Copy each line of the data beneath in which the word "alone" appears.

Segment Start: Data

-- ==== Sys2Proof/Safety.lean ====
section
/-! DEFINITION. What a claim may ask of a state and say of the next one: memory in its canonical form, when nothing
keeps an instruction word from acting, and what a word that acts on registers alone leaves. -/

namespace Sys2Proof.Machine

/-! ## Memory -/

/-- Every sparse store of a memory is canonical: keys strictly rise and no entry equals what an unlisted key reads as. -/
def Mem.wf (m : Mem) : Bool :=
  m.bytes.wf && m.poison.wf && m.canvas.wf && m.canvasPoison.wf && m.stamps.wf && m.canvasStamps.wf && m.counts.wf
    && m.pend.wf && m.enrol.wf && m.owner.wf

/-- The invariant of the machine's memory. -/
def State.memOk (s : State) : Bool := s.mem.wf

/-! ## When an instruction word acts -/

/-- The issuing path has no lookahead window open (R45). -/
def State.quiet (s : State) : Bool := s.cp.windows.isEmpty

/-- Nothing keeps a scalar word of the issuing path from acting (R32, R51, R224, R328, R344), its windows apart; the copies
of a shadowed warp agree (R361). -/
def scalarReady (i : Instr) (s : State) : Bool :=
  !s.hub.fatal && s.path?.isSome && i.wf && !s.transferStall && s.agrees
    && (if s.inPu then puForm i && decide (s.puCount < 4096) else !isPrologue i)
    && !(handlerBars i && s.cp.handler.isSome)

/-- Nothing keeps the lane word at the issuing path's head run from acting in its active lanes (R51, R344, R358), the
windows apart; the copies of a shadowed warp agree (R361). -/
def laneReady (i : Instr) (s : State) : Bool :=
  !s.hub.fatal && s.hasRun && i.wf && s.agrees && !(handlerBars i && s.cp.handler.isSome)
    && (match laneCard i with
        | some (f, k) => decide (k.top f ≤ s.cw.budget) && poisonDeaths s.cw k f (activeMask s.cw s.cp f) [] == 0
        | none => false)

/-! ## What a word that acts on registers alone leaves -/

def State.aN (s : State) (n : Nat) : VAddr := s.cw.a.get n
def State.qN (s : State) (n : Nat) : Bool := s.cp.qBit n

/-- The same but for one place. -/
def setAt {α : Type} (f : Nat → α) (n : Nat) (x : α) : Nat → α := fun m => if m = n then x else f m

/-- The scalar stream has issued one instruction, which left the PC at a place and wrote no register but the scalar,
address and condition registers: memory, the lanes, the other paths and warps and every other register stand. -/
structure ScalarDone (s t : State) (pc : VAddr) : Prop where
  pc : t.cp.pc = pc
  path : t.cp = { s.cp with
    pc := t.cp.pc, s := t.cp.s, q := t.cp.q, queue := t.cp.queue, stall := 0, begun := false, skipBp := false
    awaits := none, stepping := (Path.stepped false s.cp).stepping }
  runs : (∀ r ∈ s.cp.queue, r.pos < r.count) → t.cp.queue = s.cp.queue
  warp : t.cw = { s.cw with s := t.cw.s, a := t.cw.a, slot0 := t.cw.slot0, slot1 := t.cw.slot1, stack := t.cw.stack }
  slots : ∀ k, k ≠ s.cur.2 → t.cw.slot k = s.cw.slot k
  warps : ∀ w, w ≠ s.cur.1 → t.warps.find w = s.warps.find w
  rest : t = { s with warps := t.warps, teams := s.progress.teams, pu := s.puTick.pu }

/-- The same, with the value every scalar, address and condition register then reads. -/
structure ScalarResult (s t : State) (pc : VAddr) (sv : Nat → DWord) (av : Nat → VAddr) (qv : Nat → Bool) : Prop where
  sRegs : ∀ n, t.sN n = sv n
  aRegs : ∀ n, t.aN n = av n
  qRegs : ∀ n, t.qN n = qv n
  done : ScalarDone s t pc

/-- A scalar form completes in every state that lets it act, with these registers and this PC. -/
def Gives (i : Instr) (pc : State → VAddr) (sv : State → Nat → DWord) (av : State → Nat → VAddr)
    (qv : State → Nat → Bool) : Prop :=
  ∀ s : State, s.quiet = true → scalarReady i s = true →
    ∃ t, exec i s = .next t ∧ ScalarResult s t (pc s) (sv s) (av s) (qv s)

/-- The form writes one scalar register and the PC moves to the next word. -/
def GivesS (i : Instr) (d : BitVec 6) (x : State → DWord) : Prop :=
  Gives i (fun s => s.cp.pc + 4) (fun s => setAt s.sN d.toNat (x s)) State.aN State.qN

/-- The form writes one address register. -/
def GivesA (i : Instr) (d : BitVec 4) (x : State → VAddr) : Prop :=
  Gives i (fun s => s.cp.pc + 4) State.sN (fun s => setAt s.aN d.toNat (x s)) State.qN

/-- The form writes one condition register; a write of q0 changes nothing and q0 reads 1 (R33, R35). -/
def GivesQ (i : Instr) (d : BitVec 3) (x : State → Bool) : Prop :=
  Gives i (fun s => s.cp.pc + 4) State.sN State.aN (fun s => if d = 0 then s.qN else setAt s.qN d.toNat (x s))

/-- The form writes no register and leaves the PC at a place. -/
def GivesPc (i : Instr) (pc : State → VAddr) : Prop := Gives i pc State.sN State.aN State.qN

/-- The table of R204 on two 64-bit values. -/
def condition (c : BitVec 3) (a b : DWord) : Bool :=
  match c.toNat with
  | 0 => a == b
  | 1 => a != b
  | 2 => a.slt b
  | 3 => b.sle a
  | 4 => a.ult b
  | 5 => b.ule a
  | 6 => a.sle b
  | _ => b.slt a

/-- The same as Gives in the states that meet a condition on the operands. -/
def GivesWhen (i : Instr) (ok : State → Prop) (pc : State → VAddr) (sv : State → Nat → DWord)
    (av : State → Nat → VAddr) (qv : State → Nat → Bool) : Prop :=
  ∀ s : State, s.quiet = true → scalarReady i s = true → ok s →
    ∃ t, exec i s = .next t ∧ ScalarResult s t (pc s) (sv s) (av s) (qv s)

/-- The word offset from the text base that CALL and CALLI save (R208, R209). -/
def returnWord (s : State) : DWord := BitVec.ofInt 64 (((s.cp.pc.toNat : Int) + 4 - textbaseN s.cctx) / 4)

/-! ## What a lane word leaves -/

/-- A lane word writes register r of lane l: the lane is active in it (R42), and r is one of the n registers from D. -/
def writesLane (s : State) (f : LaneWord) (n r l : Nat) : Bool :=
  bitB (activeMask s.cw s.cp f) l && decide (f.d.toNat ≤ r ∧ r < f.d.toNat + n)

/-- Lane registers after results of n registers from D in the active lanes; every other register and lane stands. -/
def laneRegs (s : State) (f : LaneWord) (n : Nat) (x : Nat → Nat) (r l : Nat) : Word :=
  if writesLane s f n r l then BitVec.ofNat 32 (x l >>> (32 * (r - f.d.toNat))) else s.cw.vReg r l

/-- A predicate after one bit for each active lane; a write of p0 is discarded and p0 reads 1 (R33, R35). -/
def predBits (s : State) (f : LaneWord) (d : Nat) (x : Nat → Bool) (n l : Nat) : Bool :=
  if n = d ∧ d ≠ 0 ∧ bitB (activeMask s.cw s.cp f) l then x l else bitB (s.cw.pred n) l

/-- Dead-source bits after the same; a lane that is written loses its bit (R225). -/
def deadBits (s : State) (f : LaneWord) (d : Nat) (x : Nat → Bool) (n l : Nat) : Bool :=
  if n = d ∧ d ≠ 0 ∧ bitB (activeMask s.cw s.cp f) l then x l else bitB (s.cw.predDs n) l

/-- The run at the head of the path's queue has moved on by one word, and leaves when it has ended (R174). -/
def movedRuns : List Run → List Run
  | r :: t => if r.pos + 1 < r.count then { r with pos := r.pos + 1 } :: t else t
  | [] => []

Segment End: Data

Reply
keeps an instruction word from acting, and what a word that acts on registers alone leaves. -/
/-! ## What a word that acts on registers alone leaves -/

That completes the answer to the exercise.